Однажды Басьму вызвали во Дворец Семи Куполов: младший сын наместника заболел гнилой лихорадкой, и придворному магу понадобилась помощница-травница. Она задержалась на два дня. В первый день Грыт скучал: не хватало разговоров, ее нежности и привычного травяного чая на ночь, чтобы не беспокоили шрамы. Этой ночью он увидел сон, но не запомнил его, только наутро щеки были мокры, а подушка пахла кувшинками и морской солью. Днем Грыт бродил по лавке, перебирал мешочки с травами и надеялся: случайность! Она не могла!
Вторая ночь и второй сон развеяли сомнения и надежды.
8
8
Он медленно взлетает над маленькой площадью среди аккуратных двухэтажных домов. Фонтан, кованые лавочки, стриженые акации. Вдали стучат литавры: ту-дум, ту-дум.
Посреди, на камнях у фонтана, замерла изломанная, залитая красным фигура. Вторая - рядом, на коленях, тянется вверх, будто ловит бабочку. Вокруг - темные силуэты, бегут к фонтану медленно, словно сквозь густой кисель. Над ними зависла багрово-черная паутина. Ближе всех один, самый темный и большой силуэт. Он - зло, боль, страх. Смерть.
- Не уходи! Пожалуйста! - догоняет зов.
Боль, отчаяние, мольба тянут к себе, отдаются в груди.
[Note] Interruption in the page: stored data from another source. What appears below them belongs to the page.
theorem fieldKK_eq_ofNat (w : Nat) : fieldKK (BitVec.ofNat 16 w) = BitVec.ofNat 8 w :=
  BitVec.eq_of_toNat_eq (by rw [fieldKK_ofNat, BitVec.toNat_ofNat])

theorem fieldNNN_eq_ofNat (w : Nat) : fieldNNN (BitVec.ofNat 16 w) = BitVec.ofNat 12 w :=
  BitVec.eq_of_toNat_eq (by rw [fieldNNN_ofNat, BitVec.toNat_ofNat])

/-- Over a `match` without address bits, different addresses give different words. -/
theorem encodeNNN_injective {m : Word} (hm : fieldNNN m = 0#12) : Function.Injective (encodeNNN m) := by
  intro a b h
  simpa [fieldNNN_encodeNNN, hm] using congrArg fieldNNN h

theorem decodeZero_encodeNNN {nnn : Addr12} (hE0 : nnn ≠ 0x0E0#12) (hEE : nnn ≠ 0x0EE#12) :
    decodeZero (encodeNNN 0x0000#16 nnn) = .ok (.sys nnn) := by
  have hcls : encodeNNN 0x0000#16 nnn ≠ 0x00E0#16 := (encodeNNN_injective rfl).ne hE0
  have hret : encodeNNN 0x0000#16 nnn ≠ 0x00EE#16 := (encodeNNN_injective rfl).ne hEE
  rw [decodeZero, if_neg hcls, if_neg hret, fieldNNN_encodeNNN, fieldNNN_eq_ofNat, BitVec.zero_or]

theorem decodeWord_encode {i : Instr} (hwf : i.wellFormed = true) : decodeWord (encode i) = .ok i := by
  cases i with
  | cls | ret => rfl
  | sys nnn =>
    obtain ⟨hE0, hEE⟩ : nnn ≠ 0x0E0#12 ∧ nnn ≠ 0x0EE#12 := by simpa [Instr.wellFormed] using hwf
    simpa [encode, decodeWord, fieldF_encodeNNN, fieldF_ofNat] using decodeZero_encodeNNN hE0 hEE
  | jp nnn | call nnn | ldI nnn | jpV0 nnn =>
    simp [encode, decodeWord, fieldF_encodeNNN, fieldF_ofNat, fieldNNN_encodeNNN, fieldNNN_eq_ofNat]
  | seImm x kk | sneImm x kk | ldImm x kk | addImm x kk | rnd x kk =>
    simp [encode, decodeWord, fieldF_encodeXKK, fieldF_ofNat, fieldX_encodeXKK, fieldX_eq_ofNat,
      fieldKK_encodeXKK, fieldKK_eq_ofNat]
  | seReg x y | sneReg x y =>
    simp [encode, decodeWord, fieldF_encodeXY, fieldF_ofNat, decodeLowZero, fieldN_encodeXY,
      fieldN_eq_ofNat, fieldX_encodeXY, fieldX_eq_ofNat, fieldY_encodeXY, fieldY_eq_ofNat]
  | ldReg x y | orReg x y | andReg x y | xorReg x y | addReg x y | subReg x y | shrReg x y
  | subnReg x y | shlReg x y =>
    simp [encode, decodeWord, fieldF_encodeXY, fieldF_ofNat, decodeArith, fieldN_encodeXY,
      fieldN_eq_ofNat, fieldX_encodeXY, fieldX_eq_ofNat, fieldY_encodeXY, fieldY_eq_ofNat]
  | drw x y n =>
    simp [encode, decodeWord, fieldF_encodeXYN, fieldF_ofNat, fieldX_encodeXYN, fieldX_eq_ofNat,
      fieldY_encodeXYN, fieldY_eq_ofNat, fieldN_encodeXYN, fieldN_eq_ofNat]
  | skp x | sknp x =>
    simp [encode, decodeWord, fieldF_encodeX, fieldF_ofNat, decodeKeys, fieldKK_encodeX, fieldKK_eq_ofNat,
      fieldX_encodeX, fieldX_eq_ofNat]
  | ldFromDt x | ldKey x | ldDt x | ldSt x | addI x | ldFont x | ldBcd x | storeRegs x | loadRegs x =>
    simp [encode, decodeWord, fieldF_encodeX, fieldF_ofNat, decodeMisc, fieldKK_encodeX, fieldKK_eq_ofNat,
      fieldX_encodeX, fieldX_eq_ofNat]

/-! ### Byte streams -/

/-- A stream of at least two bytes decodes by its first word, and the rest is handed back (R75). -/
theorem decodeBytes_cons_cons {hi lo : Byte} {rest rest' : List Byte} {i : Instr} :
    decodeBytes (hi :: lo :: rest) = .ok (i, rest') ↔
      decodeWord (wordOfBytes hi lo) = .ok i ∧ rest' = rest := by
  rw [decodeBytes]
  cases decodeWord (wordOfBytes hi lo) <;> simp [eq_comm]

theorem encodeBytes_of_encode {i : Instr} {hi lo : Byte} (h : encode i = wordOfBytes hi lo) :
    encodeBytes i = [hi, lo] := by
  rw [encodeBytes, h, highByte_wordOfBytes, lowByte_wordOfBytes]

/-- Settles O2: the two encoded bytes make the instruction's word, which decodes to it. -/
theorem decodeOfEncodeIsIdentity : Obligations.DecodeOfEncodeIsIdentity := by
  intro i rest hwf
  refine decodeBytes_cons_cons.2 ⟨?_, rfl⟩
  rw [wordOfBytes_high_low, decodeWord_encode hwf]

/-- Settles O3: the word of the decoded instruction is the word of the two bytes, which has no other
bytes. -/
theorem encodeOfDecodeIsIdentity : Obligations.EncodeOfDecodeIsIdentity := by
  intro hi lo rest rest' i h
  obtain ⟨hdec, hrest⟩ := decodeBytes_cons_cons.1 h
  obtain ⟨hwf, hword⟩ := hasWord_of_decodeWord hdec
  exact ⟨hwf, encodeBytes_of_encode hword, hrest⟩

/-- Settles O1: fixed words, so the decoder is run on each. -/
theorem specWordsDecode : Obligations.SpecWordsDecode := by
  unfold Obligations.SpecWordsDecode
  decide

end Sys2Proof
end

section
/-! The instructions that can fault: when each one does and with which report, said once
(60_exceptions.md R180). -/

namespace Sys2Proof.Machine

section
variable {s : State} {f : Fault}

theorem memReadBlock_eq_error {m : Memory} {a n : Nat} : memReadBlock m a n = .error f ↔
    (0 < n ∧ 4096 < a + n) ∧ f = .memoryOutOfBounds (max a 4096) := by
  rw [← dataFault_eq_some, memReadBlock]
  cases dataFault a n <;> simp

theorem memWriteBlock_eq_error {m : Memory} {a : Nat} {bs : List Byte} : memWriteBlock m a bs = .error f ↔
    (0 < bs.length ∧ 4096 < a + bs.length) ∧ f = .memoryOutOfBounds (max a 4096) := by
  rw [← dataFault_eq_some, memWriteBlock]
  cases dataFault a bs.length <;> simp

theorem execLdBcd_fault {x : Nibble} : execLdBcd x s = .fault f ↔
    memWriteBlock s.mem (dataBase s) (bcdDigits (s.getV x)) = .error f := by
  unfold execLdBcd
  cases memWriteBlock s.mem (dataBase s) (bcdDigits (s.getV x)) <;> simp [raise]

theorem execStoreRegs_fault {x : Nibble} : execStoreRegs x s = .fault f ↔
    memWriteBlock s.mem (dataBase s) (regBlock s x) = .error f := by
  unfold execStoreRegs
  cases memWriteBlock s.mem (dataBase s) (regBlock s x) <;> simp [raise]

theorem execLoadRegs_fault {x : Nibble} : execLoadRegs x s = .fault f ↔
    memReadBlock s.mem (dataBase s) (x.toNat + 1) = .error f := by
  unfold execLoadRegs
  cases memReadBlock s.mem (dataBase s) (x.toNat + 1) <;> simp [raise]

theorem execDrw_fault {x y n : Nibble} : execDrw x y n s = .fault f ↔
    memReadBlock s.mem (dataBase s) n.toNat = .error f := by
  unfold execDrw
  cases memReadBlock s.mem (dataBase s) n.toNat <;> simp [raise]

theorem execRet_fault : execRet s = .fault f ↔
    (s.pop = none ∧ f = .stackUnderflow) ∨
      ∃ a u, s.pop = some (a, u) ∧ 4096 ≤ a.toNat + 1 ∧ f = .memoryOutOfBounds a.toNat := by
  unfold execRet
  cases s.pop with
  | none => simp [raise, eq_comm]
  | some au =>
    obtain ⟨a, u⟩ := au
    by_cases hb : 4095 ≤ a.toNat
    · simp [targetOutOfBounds, Config.memSize, hb, raise, eq_comm]
    · simp [targetOutOfBounds, Config.memSize, hb]

theorem execCall_fault {nnn : Addr12} : execCall nnn s = .fault f ↔
    (s.push (s.pc + 2#16) = none ∧ f = .stackOverflow) ∨
      ∃ u, s.push (s.pc + 2#16) = some u ∧ setPC nnn.toNat u = .fault f := by
  unfold execCall
  cases s.push (s.pc + 2#16) with
  | none => simp [raise, eq_comm]
  | some u => simp [zextAddr_toNat]

theorem execLdKey_ne_fault {x : Nibble} : execLdKey x s ≠ .fault f := by
  unfold execLdKey
  cases s.capt with
  | some k => simp
  | none => cases s.await <;> simp

end

end Sys2Proof.Machine
end

section
/-! Where a step reports `UnknownOpcode`: the decoder's illegal words and SYS (30_encoding.md R81, R82;
60_exceptions.md R180, R181). -/

namespace Sys2Proof

/-! ### Fields of a word by number -/

theorem fieldF_toNat (op : Word) : (fieldF op).toNat = op.toNat / 4096 := by
  have := op.isLt
  simp [fieldF, BitVec.extractLsb'_toNat, Nat.shiftRight_eq_div_pow]; omega

theorem fieldN_toNat (op : Word) : (fieldN op).toNat = op.toNat % 16 := by
  simp [fieldN, BitVec.extractLsb'_toNat]

theorem fieldKK_toNat (op : Word) : (fieldKK op).toNat = op.toNat % 256 := by
  simp [fieldKK, BitVec.extractLsb'_toNat]

/-! ### Which words are reported, family by family -/

/-- What the decoder makes of a word ends in the report `UnknownOpcode`: an illegal word (R81), or SYS,
whose one meaning that report is (R82, R135). -/
def Reported (r : Except DecodeError Instr) : Prop :=
  (∃ e, r = .error e) ∨ ∃ nnn, r = .ok (.sys nnn)

@[simp] theorem reported_error (e : DecodeError) : Reported (.error e) := .inl ⟨e, rfl⟩

@[simp] theorem reported_ok {i : Instr} : Reported (.ok i) ↔ ∃ nnn, i = .sys nnn := by
  simp [Reported]

section
variable {op : Word}

theorem reported_decodeZero : Reported (decodeZero op) ↔ op.toNat ≠ 0x00E0 ∧ op.toNat ≠ 0x00EE := by
  have hcls : op = 0x00E0#16 ↔ op.toNat = 0x00E0 := by simp [← BitVec.toNat_inj]
  have hret : op = 0x00EE#16 ↔ op.toNat = 0x00EE := by simp [← BitVec.toNat_inj]
  rw [decodeZero]
  split_ifs <;> simp_all

theorem reported_decodeLowZero {i : Instr} (hi : ∀ nnn, i ≠ .sys nnn) :
    Reported (decodeLowZero op i) ↔ op.toNat % 16 ≠ 0 := by
  have hN : fieldN op = 0#4 ↔ op.toNat % 16 = 0 := by rw [← fieldN_toNat, ← BitVec.toNat_inj]; rfl
  rw [decodeLowZero]
  split_ifs <;> simp_all

theorem reported_decodeArith :
    Reported (decodeArith op) ↔ op.toNat % 16 ∈ [0x8, 0x9, 0xA, 0xB, 0xC, 0xD, 0xF] := by
  rw [← fieldN_toNat]
  have := (fieldN op).lt_sixteen
  unfold decodeArith
  split
  -- the nibbles without a row
  case h_10 => simp_all; omega
  all_goals simp [*]
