/-- How far start-up has come (R62, R83, R84, R493, R501). -/
inductive BootPhase where
  | held      -- PORST_N or PWRGOOD low
  | aon       -- AON out of reset, reference detector running
  | locking   -- reference present, root PLL locking
  | training  -- MAIN up, device memory training
  | up        -- training complete
  | factory   -- STRAP1 = 1: stays in BOOT (R492)
  | tripped   -- thermal trip, held until PORST_N is cycled (R501)
deriving DecidableEq, Repr

/-- One history entry (R30). -/
structure HistEntry where
  tb     : W64
  code   : BitVec 16
  seq    : BitVec 16
  detail : W32
deriving DecidableEq, Repr

/-- One repeat slot (R468): the code it watches, the fc at which its window opened, its count. -/
structure RepeatSlot where
  code  : BitVec 16
  since : Nat
  count : Nat
deriving DecidableEq, Repr

/-- A page's history queue, newest first, with its counts and repeat slots (R30, R468). -/
structure PageHist where
  entries  : List HistEntry := []
  overflow : Nat := 0
  seq      : BitVec 16 := 0
  slots    : List RepeatSlot := []
  lastFc   : Nat := 0                    -- fc of the newest entry
  lastN    : Nat := 0                    -- entries recorded in that fc (R469)
deriving DecidableEq, Repr

/-- What the last read or configuration request was answered with: bytes, poison, abort, retry. -/
inductive Response where
  | none
  | data (bytes : List Byte)
  | poison (bytes : List Byte)
  | abort
  | retry
deriving DecidableEq, Repr

/-- A queued flock write (R131); `soft` marks a software write, which FLK_HOLD holds (R132). -/
structure FlkWrite where
  word : Nat
  data : W32
  mask : W32
  soft : Bool
deriving DecidableEq, Repr

/-- A composed line in an engine's line store: its number, its compose frame, its 10-bit pixels. -/
structure LineBuf where
  line  : Nat
  frame : BitVec 48
  pix   : List W32
deriving DecidableEq, Repr

/-- A pasture engine's state beside its registers (chapters "Pastures", "Flocks", "Composition"). -/
structure Engine where
  palQ      : List (Nat × W64) := []     -- palette queue (R115)
  palWait   : List W64 := []             -- entries written while it is full, which wait on the bus (R115)
  flkQ      : List FlkWrite := []        -- flock queue, then writes that wait for room (R131, R133)
  composing : Option Nat := none         -- line whose composition is under way
  lines     : List LineBuf := []         -- line store, newest first
  startMem  : Mem := []                  -- device memory as it stood at the line start (R112)
  bad       : List Nat := []             -- granules that returned an error for this line (R110)
  blinkOff  : BitVec 8 := 0              -- latched off phases of classes 1 to 7 (R159)
  sprites   : List Nat := []             -- flock entries drawn on the latched line, index order (R126)
  invalid   : List Nat := []             -- layers failing a latch check for the line (R109)
  lutBank   : Bool := false              -- bank latched for the line (R170)
  cost      : Nat := 0                   -- cost of the latched line (R117)
  hungry    : Bool := false              -- level at which the line's fetches were issued (R52)
  once      : List Nat := []             -- once-per-frame records already made (R109, R117, R126, R127)
  granules  : Nat := 0                   -- granules read this frame (R116)
  peakCost  : Nat := 0
  dropLines : Nat := 0
  sprPeak   : Nat := 0
  sprPeakLine : Nat := 0
  forced    : Bool := false              -- forced self-test running (R220)
  failedTest : Bool := false             -- fenced after a failed self-test, no later pass (R474)
  sigRun    : W32 := 0xFFFFFFFF          -- compare signature over the lines so far (R214)
  sigCount  : Nat := 0                   -- active lines in it, from line 0 up
  sigFrame  : Option W32 := none         -- that of the last frame, where every line was composed in time
deriving DecidableEq, Repr

/-- The caches of one pasture engine, as 64-byte line numbers, most recently used first: the tile cache, the map
entries of the tile rows being composed, the bitmap granules in hand (R94, R111, R116). -/
structure Cache where
  tiles : List Nat := []
  maps  : List Nat := []
  rows  : List Nat := []
deriving DecidableEq, Repr

/-- One line-list entry in the list buffer: its words and its position in the frame's list (R150). -/
structure LLEntry where
  w0 : W32
  w1 : W32
  w2 : W32
  w3 : W32
  pos : Nat
deriving DecidableEq, Repr

/-- A scan-time entry waiting for dot 0 of its beam line (R152). -/
structure ScanEntry where
  line : Nat
  op   : Nat
  w1   : W32
  w2   : W32
deriving DecidableEq, Repr

/-- The writeback settings latched at a frame start and the capture made under them (R189 to R193). -/
structure Capture where
  active  : Bool := false
  buf     : Bool := false
  base    : W64 := 0
  pitch   : Nat := 0
  x0      : Nat := 0
  x1      : Nat := 0
  y0      : Nat := 0
  y1      : Nat := 0
  src     : Bool := false
  fmt     : Bool := false
  single  : Bool := false               -- latched with EVERY = 0
  dropped : Nat := 0
  frame   : W32 := 0
deriving DecidableEq, Repr

/-- A head's state beside its registers. -/
structure HeadSt where
  frame     : BitVec 48 := 0            -- BEAM_FRAME, 48 bits (R140, BEAM_SNAP)
  dotFc     : Nat := 0                  -- fc at dot 0 of the beam line (R145)
  begun     : Bool := false             -- dot 0 of the first line since the enable has come (R196)
  startNext : Nat := 0                  -- line whose line start comes next (R141)
  deadline  : Bool := false             -- the next line's scan deadline has passed (R143)
  idle      : Bool := true              -- stream carries idle pattern (R196, R471)
  stopping  : Bool := false             -- disabled, idle from the next line boundary (R196)
  -- line list (R149 to R155)
  llActive  : Bool := false             -- the list of a frame is being read
  llAddr    : Nat := 0
  llRead    : Nat := 0
  llLast    : Nat := 0
  llEnded   : Bool := false             -- nothing further is read this frame
  llRefused : Bool := false             -- the read after the buffered entries was refused (R154)
  llBuf     : List LLEntry := []        -- list buffer, at most 64 (R155)
  llDue     : List LLEntry := []        -- entries the waiting line start has taken from it (R155)
  llWaiting : Bool := false             -- the next line start waits for an entry (R155)
  llWaits   : Nat := 0
  scanQ     : List ScanEntry := []
  minLook   : Nat := 7
  llOnce    : Bool := false             -- LL_ERROR recorded for the frame (R154)
  sapOnce   : Bool := false             -- BAD_ENTRY recorded for the frame (R174)
  wbOnce    : Bool := false             -- WB_DROP recorded for the frame (R191)
  -- scan stage
  lastLine  : Option (List W32) := none -- most recently scanned active line of the line store (R209)
  nextPix   : List W32 := []            -- line-store pixels the scan stage reads for the next line
  sent      : List W32 := []            -- pixels of the beam line as sent
  lateFirst : Nat := 0
  lateCount : Nat := 0
  linesThisFrame : Nat := 0
  dark      : Bool := false             -- dark state (R210)
  darkEnd   : Bool := false             -- the dark state ends at the next frame start
  -- sync (R205 to R208)
  evtUsed   : Bool := false
  corr      : Int := 0                  -- E measured in this frame
  left      : Nat := 0                  -- lines left out in this frame
  short     : Nat := 0                  -- lines of the last frame's correction it could not leave out (R206)
  hold      : Option Nat := none        -- further scans of line V_total − 1 still due
  zeroRun   : Nat := 0                  -- consecutive events with E = 0
  jumping   : Bool := false             -- held at the last dot until the first event (R208)
  jumpHeld  : Bool := false             -- it has reached the last dot and holds there
  jumpAt    : Option Nat := none        -- fc at which line 0 starts after that event
  partner   : Option (BitVec 48) := none -- BEAM_FRAME of the next frame start (R337)
  partnerMm : Bool := false             -- the last marker's mode has other ticks per frame (R337)
  syncCfg   : W32 := 0x420              -- SYNC_CFG in force (R221)
  syncMode  : Nat := 10                 -- mode ACQUIRING was judged with (R207)
  outCfg    : Bool := true              -- OUT_CFG.DITHER in force (R193)
  -- Sapphire (R175 to R186)
  show_     : Bool := true
  bank      : Bool := false
  blink     : W32 := 0
  winX      : W32 := 0x0EFF0000
  winY      : W32 := 0x086F0000
  refOn     : W32 := 0
  refOff    : W32 := 0
  phaseOn   : Bool := true              -- phase of the frame's blinking cells (R175)
  sigPhase  : Bool := true              -- phase of the frame's signature (R184)
  armed     : Bool := false             -- the pending FLIP precedes line 0's scan deadline (R181)
  copyFc    : Nat := 0
  learning  : Bool := false             -- comparison suspended, references awaited (R186)
  learnOn   : Bool := false             -- on-phase reference still awaited
  learnOff  : Bool := false
  gotOn     : Bool := false             -- references this learn has captured
  gotOff    : Bool := false
  sigCrc    : W32 := 0xFFFFFFFF
  sigBroken : Bool := true              -- a line of the window went unscanned (R185)
  sigOpen   : Bool := false             -- the window is scanned and its signature not yet written
  cap       : Capture := {}
  capWait   : List Capture := []        -- complete captures whose last write is under way (R191)
  sigFenced : Bool := false             -- scan-out fenced under R184 (R474)
deriving DecidableEq, Repr

/-- A video port beside its registers: its training and its AUX transaction. -/
structure PortSt where
  trainFc : Nat := 0
  cfg     : W32 := 0x323      -- LINK_CFG as it stood when the training began (R222)
  aux     : W32 := 0          -- AUX_CMD of the transaction under way
deriving DecidableEq, Repr

/-- The relief engine's rotation (R212 to R220); the head and the phase are REL_STAT's. -/
structure Relief where
  compares : Nat := 0      -- COMPARE frames matched in this slot
  extra    : Nat := 0      -- repeated frames in this slot (R214)
  queued   : List Nat := []  -- engines with a self-test request, oldest first (R219)
  selfReq  : Bool := false   -- a request on PE32 itself
  skipCompare : Bool := false -- one more WARM, then take over without a compare (R217)
  testFailed : Bool := false  -- parked after a failed self-test (R218)
  last     : Nat := 31       -- head served last in the rotation
  served   : Bool := false   -- a slot of the present rotation has begun
  next     : Option Nat := none -- head of the next slot, awaited at its frame start
deriving DecidableEq, Repr

/-- A submitted blitter list: its address, the command next to run, the latched watermark (R238). -/
structure BltList where
  addr    : Nat
  pc      : Nat
  begun   : Bool := false
  words   : List Nat := []               -- the command in hand as read: a WAITLINE that waits, a rectangle between rows
  rowAt   : Nat := 0                     -- rows of it done, in scan order (R237)
  stop    : Bool := false                -- flushed; ends at its command boundary (R241)
  onLine  : Option (BitVec 48) := none   -- frame in which it began on its watermark's line (R238)
  wmEn    : Bool := false
  wmHead  : Nat := 0
  wmLine  : Nat := 0
  waiting : Bool := false
  late    : Bool := false
deriving DecidableEq, Repr

/-- One class of the blitter: the lists that wait, the list that runs, the requests of the present burst, the
PACE register in force for it, and the pause after it (R226, R239). -/
structure BltCls where
  queue : List BltList := []
  cur   : Option BltList := none
  burst : Nat := 0
  pace  : W32 := 64
  pause : Option Nat := none             -- fc at which the pause after a burst ends
deriving DecidableEq, Repr

/-- The blitter beside its registers (chapter "Blitter"): its two classes and the palette they share (R231,
R233). -/
structure Blitter where
  race  : BltCls := {}
  batch : BltCls := {}
  pal   : Sparse W64 := []
deriving DecidableEq, Repr

/-- Where a field port's transmitter stands in R248. -/
inductive TxPhase where
  | idle | notBefore | quiet | keyup | sending | tail | held
deriving DecidableEq, Repr

/-- Where a receive data ring stands (R252): the position of the next byte, and the lengths of the frames
whose descriptors have been written, newest first. -/
structure RxRing where
  pos  : Nat := 0
  lens : List Nat := []
deriving DecidableEq, Repr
Он останавливается. Опускается, падает... Натыкается на преграду. Больно! Он бьется о невидимый купол, раз за разом. Ту-дум, ту-дум. Все слабее, тише... тум... тишина...
Фигуры внизу удаляются, тают. Площадь лижут черные волны, дома оплывают белым песком...
9
9
Наутро, когда Грыт собирал пожитки в старую походную суму, вернулась Басьма. Единственный взгляд на осунувшееся, печальное лицо подтвердил: она ждала именно этого. Спешила домой, может быть, даже вызвала гнев наместника, но сны успели раньше.
- Я хотела как лучше... - Она устало опиралась на косяк, прижимая ладонью к груди ожерелье с синим жемчугом, и больше не улыбалась. - Эти сны замучили тебя. Остановись, Грыт. Ты тратишь настоящую жизнь на поиск миража. Двадцать лет... у тебя могли быть взрослые дети! Но тебе ничего не нужно, только твои сны. Ты как курильщик кха-бриша, не видишь реальности за мороком. А я... я всего лишь люблю тебя. Я могла бы родить тебе сына...
Грыт слушал и в глубине души понимал: в бесконечном поиске памяти он потерял все, что имел и мог иметь. Он сед, в дождь его спина болит, а старые шрамы ноют. Все, что он может - рассказывать байки внукам. Но внуков не будет. Он повидал полсотни стран, но ни одна не стала родной. И все ради чего? Ради имени? Бред и наваждение.
"Вернись, любовь моя..."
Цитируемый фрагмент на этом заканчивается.